◆ **Aim of the task**: Of all the lines below, return only those starting with the line holding "-- ==== Sys2Proof/Certificates/Slice0/Obligations.lean" and going on through the line holding "def Obligations.ResetHoldsTheSpecifiedValues : Prop", exactly as written.
Start of Study material
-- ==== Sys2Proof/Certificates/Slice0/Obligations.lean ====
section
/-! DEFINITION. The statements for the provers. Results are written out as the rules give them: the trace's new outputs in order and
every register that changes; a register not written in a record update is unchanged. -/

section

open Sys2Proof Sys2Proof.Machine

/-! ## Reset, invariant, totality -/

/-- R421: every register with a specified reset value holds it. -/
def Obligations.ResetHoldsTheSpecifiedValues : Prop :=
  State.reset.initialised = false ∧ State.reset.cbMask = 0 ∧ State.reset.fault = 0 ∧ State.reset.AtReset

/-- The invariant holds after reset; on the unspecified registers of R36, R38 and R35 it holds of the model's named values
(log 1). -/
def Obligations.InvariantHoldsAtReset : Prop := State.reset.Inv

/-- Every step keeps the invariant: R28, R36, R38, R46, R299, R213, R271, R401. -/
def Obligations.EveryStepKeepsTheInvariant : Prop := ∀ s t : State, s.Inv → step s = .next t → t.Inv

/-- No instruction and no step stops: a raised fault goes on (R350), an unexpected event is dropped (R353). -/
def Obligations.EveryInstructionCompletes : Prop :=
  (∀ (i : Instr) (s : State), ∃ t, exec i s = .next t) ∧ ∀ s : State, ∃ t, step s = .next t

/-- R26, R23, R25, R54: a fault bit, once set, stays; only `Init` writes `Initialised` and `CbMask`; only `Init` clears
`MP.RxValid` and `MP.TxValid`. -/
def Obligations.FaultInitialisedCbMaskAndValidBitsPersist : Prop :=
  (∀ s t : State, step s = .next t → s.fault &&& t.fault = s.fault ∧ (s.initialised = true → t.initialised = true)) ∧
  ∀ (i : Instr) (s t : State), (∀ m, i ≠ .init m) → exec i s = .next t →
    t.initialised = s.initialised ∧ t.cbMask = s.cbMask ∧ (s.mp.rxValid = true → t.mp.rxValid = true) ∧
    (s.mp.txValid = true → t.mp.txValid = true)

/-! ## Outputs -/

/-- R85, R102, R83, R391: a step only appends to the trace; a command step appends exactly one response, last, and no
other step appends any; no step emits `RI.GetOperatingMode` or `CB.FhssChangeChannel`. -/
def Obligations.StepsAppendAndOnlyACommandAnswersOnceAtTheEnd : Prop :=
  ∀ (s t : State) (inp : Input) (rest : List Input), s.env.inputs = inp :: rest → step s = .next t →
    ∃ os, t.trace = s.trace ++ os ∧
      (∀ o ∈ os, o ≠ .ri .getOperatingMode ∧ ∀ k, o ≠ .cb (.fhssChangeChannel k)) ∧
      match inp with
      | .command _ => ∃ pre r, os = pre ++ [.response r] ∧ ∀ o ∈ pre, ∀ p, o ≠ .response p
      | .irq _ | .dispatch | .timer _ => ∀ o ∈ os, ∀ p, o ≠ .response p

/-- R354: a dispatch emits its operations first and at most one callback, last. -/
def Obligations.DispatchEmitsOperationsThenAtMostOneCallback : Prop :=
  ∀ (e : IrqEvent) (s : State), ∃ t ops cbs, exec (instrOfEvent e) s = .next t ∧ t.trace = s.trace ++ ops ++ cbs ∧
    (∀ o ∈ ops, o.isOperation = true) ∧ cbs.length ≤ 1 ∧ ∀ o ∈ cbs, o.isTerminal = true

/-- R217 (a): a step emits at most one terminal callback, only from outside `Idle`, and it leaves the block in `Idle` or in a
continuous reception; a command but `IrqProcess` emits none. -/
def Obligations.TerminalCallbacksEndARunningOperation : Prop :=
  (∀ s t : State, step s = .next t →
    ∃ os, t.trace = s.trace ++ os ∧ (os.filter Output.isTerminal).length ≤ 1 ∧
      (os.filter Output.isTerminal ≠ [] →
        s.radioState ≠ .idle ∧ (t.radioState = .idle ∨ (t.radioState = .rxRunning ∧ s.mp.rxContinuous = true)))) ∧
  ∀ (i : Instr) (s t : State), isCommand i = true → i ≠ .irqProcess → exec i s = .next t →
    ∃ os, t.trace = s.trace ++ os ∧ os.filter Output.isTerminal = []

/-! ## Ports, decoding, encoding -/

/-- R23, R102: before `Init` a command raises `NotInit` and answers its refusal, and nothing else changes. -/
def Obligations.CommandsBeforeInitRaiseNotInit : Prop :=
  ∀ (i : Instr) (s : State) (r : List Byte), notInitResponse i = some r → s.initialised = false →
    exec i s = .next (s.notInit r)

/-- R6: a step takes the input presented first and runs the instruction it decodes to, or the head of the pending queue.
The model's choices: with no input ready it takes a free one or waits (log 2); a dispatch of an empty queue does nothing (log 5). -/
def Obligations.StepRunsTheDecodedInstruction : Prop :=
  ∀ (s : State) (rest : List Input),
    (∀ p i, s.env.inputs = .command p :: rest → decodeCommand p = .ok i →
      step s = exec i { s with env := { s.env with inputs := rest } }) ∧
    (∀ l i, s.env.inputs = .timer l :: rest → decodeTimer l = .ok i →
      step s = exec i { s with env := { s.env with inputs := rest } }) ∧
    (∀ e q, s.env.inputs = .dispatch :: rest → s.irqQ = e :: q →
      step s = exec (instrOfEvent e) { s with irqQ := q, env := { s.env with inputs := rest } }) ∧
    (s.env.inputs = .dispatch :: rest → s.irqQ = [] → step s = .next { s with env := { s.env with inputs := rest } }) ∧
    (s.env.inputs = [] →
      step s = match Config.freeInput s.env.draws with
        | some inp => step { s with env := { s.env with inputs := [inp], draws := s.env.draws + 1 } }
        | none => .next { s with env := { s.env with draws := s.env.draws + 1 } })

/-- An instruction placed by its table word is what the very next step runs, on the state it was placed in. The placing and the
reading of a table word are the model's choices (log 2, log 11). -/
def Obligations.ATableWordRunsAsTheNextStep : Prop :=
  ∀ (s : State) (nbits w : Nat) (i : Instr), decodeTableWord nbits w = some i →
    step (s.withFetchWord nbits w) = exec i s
End of Study material
Start of Study material
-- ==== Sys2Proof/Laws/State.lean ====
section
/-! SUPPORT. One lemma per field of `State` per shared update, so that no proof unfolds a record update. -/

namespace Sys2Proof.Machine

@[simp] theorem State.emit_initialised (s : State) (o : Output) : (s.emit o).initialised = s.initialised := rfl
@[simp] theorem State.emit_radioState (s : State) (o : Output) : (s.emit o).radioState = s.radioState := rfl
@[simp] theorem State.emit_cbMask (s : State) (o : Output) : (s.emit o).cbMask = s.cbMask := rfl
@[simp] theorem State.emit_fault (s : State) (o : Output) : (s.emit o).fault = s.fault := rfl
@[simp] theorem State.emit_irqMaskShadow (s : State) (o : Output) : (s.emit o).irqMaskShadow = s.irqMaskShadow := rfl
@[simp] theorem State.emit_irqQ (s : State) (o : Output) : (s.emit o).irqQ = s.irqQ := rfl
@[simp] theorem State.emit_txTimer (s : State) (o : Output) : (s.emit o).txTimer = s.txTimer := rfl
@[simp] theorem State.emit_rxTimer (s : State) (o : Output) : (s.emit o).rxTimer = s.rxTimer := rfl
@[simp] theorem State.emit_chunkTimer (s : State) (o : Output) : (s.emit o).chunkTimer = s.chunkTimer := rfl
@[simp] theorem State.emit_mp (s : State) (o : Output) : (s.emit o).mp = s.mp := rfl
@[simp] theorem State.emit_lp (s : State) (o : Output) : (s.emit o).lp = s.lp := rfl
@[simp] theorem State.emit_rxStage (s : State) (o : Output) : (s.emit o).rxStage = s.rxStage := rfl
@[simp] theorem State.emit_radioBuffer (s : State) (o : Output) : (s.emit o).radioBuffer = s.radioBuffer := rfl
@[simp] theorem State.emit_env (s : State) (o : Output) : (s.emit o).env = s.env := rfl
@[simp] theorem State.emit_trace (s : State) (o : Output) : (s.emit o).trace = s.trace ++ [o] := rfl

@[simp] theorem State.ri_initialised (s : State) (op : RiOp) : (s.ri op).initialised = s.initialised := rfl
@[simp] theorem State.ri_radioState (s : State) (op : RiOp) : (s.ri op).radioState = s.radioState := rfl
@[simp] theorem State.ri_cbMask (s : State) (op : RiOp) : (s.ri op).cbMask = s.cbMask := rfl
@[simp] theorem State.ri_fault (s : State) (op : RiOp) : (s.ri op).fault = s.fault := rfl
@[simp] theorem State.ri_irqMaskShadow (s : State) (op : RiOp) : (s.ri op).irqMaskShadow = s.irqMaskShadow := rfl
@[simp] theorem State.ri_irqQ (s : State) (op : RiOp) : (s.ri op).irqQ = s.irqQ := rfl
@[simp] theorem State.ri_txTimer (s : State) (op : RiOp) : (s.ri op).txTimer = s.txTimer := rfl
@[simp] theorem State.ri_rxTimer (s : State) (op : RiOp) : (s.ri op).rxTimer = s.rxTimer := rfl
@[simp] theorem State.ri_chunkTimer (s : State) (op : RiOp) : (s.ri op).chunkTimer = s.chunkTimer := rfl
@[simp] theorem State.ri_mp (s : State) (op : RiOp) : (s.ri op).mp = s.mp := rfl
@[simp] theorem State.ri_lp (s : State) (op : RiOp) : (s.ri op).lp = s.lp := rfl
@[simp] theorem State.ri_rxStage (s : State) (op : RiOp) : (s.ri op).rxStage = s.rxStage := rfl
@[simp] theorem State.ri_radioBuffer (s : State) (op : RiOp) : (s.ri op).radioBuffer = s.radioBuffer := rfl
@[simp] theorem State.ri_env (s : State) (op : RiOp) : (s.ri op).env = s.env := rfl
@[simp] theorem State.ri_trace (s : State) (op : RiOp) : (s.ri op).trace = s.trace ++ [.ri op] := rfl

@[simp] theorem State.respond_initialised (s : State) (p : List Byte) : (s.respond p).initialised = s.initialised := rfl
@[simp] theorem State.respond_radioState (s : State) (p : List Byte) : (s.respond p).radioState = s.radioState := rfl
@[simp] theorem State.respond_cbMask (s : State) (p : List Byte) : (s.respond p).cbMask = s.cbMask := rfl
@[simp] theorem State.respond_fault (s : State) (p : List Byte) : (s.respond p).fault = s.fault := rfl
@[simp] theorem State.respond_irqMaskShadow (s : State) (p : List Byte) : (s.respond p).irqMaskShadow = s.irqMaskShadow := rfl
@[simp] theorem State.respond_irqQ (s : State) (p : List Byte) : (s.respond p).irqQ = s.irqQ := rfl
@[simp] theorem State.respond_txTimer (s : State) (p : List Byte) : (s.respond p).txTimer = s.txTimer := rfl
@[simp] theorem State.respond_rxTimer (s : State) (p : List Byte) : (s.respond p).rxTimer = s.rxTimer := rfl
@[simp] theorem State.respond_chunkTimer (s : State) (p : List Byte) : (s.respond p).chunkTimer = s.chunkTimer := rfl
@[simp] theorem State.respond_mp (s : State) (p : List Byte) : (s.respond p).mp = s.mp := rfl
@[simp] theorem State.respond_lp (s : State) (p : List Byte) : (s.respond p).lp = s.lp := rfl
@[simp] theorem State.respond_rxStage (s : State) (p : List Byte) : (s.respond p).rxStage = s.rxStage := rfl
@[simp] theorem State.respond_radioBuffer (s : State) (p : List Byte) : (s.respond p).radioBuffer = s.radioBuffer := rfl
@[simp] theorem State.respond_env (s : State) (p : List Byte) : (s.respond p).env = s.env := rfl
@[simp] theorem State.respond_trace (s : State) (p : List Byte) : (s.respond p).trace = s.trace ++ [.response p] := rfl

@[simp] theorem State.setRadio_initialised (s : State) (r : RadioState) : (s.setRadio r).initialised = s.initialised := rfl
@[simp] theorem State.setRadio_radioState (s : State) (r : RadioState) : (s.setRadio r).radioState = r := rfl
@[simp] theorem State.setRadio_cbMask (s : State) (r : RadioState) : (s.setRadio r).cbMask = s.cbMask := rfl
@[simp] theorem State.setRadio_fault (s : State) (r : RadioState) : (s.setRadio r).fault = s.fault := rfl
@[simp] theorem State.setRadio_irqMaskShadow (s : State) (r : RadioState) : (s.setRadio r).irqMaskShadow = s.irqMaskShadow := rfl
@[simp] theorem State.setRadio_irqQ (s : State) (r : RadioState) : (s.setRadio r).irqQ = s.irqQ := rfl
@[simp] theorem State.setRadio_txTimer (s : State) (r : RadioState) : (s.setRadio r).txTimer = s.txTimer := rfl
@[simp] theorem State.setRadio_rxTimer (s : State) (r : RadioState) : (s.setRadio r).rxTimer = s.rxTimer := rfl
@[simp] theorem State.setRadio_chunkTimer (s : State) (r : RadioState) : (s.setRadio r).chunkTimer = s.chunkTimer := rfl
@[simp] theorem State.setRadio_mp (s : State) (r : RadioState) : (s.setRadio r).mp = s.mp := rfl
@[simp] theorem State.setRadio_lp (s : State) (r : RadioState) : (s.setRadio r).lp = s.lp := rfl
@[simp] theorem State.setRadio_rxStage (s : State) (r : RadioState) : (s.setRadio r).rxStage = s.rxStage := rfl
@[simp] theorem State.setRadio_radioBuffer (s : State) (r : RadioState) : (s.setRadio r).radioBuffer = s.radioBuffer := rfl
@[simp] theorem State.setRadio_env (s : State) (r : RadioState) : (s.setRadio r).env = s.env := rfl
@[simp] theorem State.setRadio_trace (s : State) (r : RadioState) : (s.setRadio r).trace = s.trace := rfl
End of Study material
◆ **Response to the task**:
-- ==== Sys2Proof/Certificates/Slice0/Obligations.lean ====
section
/-! DEFINITION. The statements for the provers. Results are written out as the rules give them: the trace's new outputs in order and
every register that changes; a register not written in a record update is unchanged. -/

section

open Sys2Proof Sys2Proof.Machine

/-! ## Reset, invariant, totality -/

/-- R421: every register with a specified reset value holds it. -/
def Obligations.ResetHoldsTheSpecifiedValues : Prop :=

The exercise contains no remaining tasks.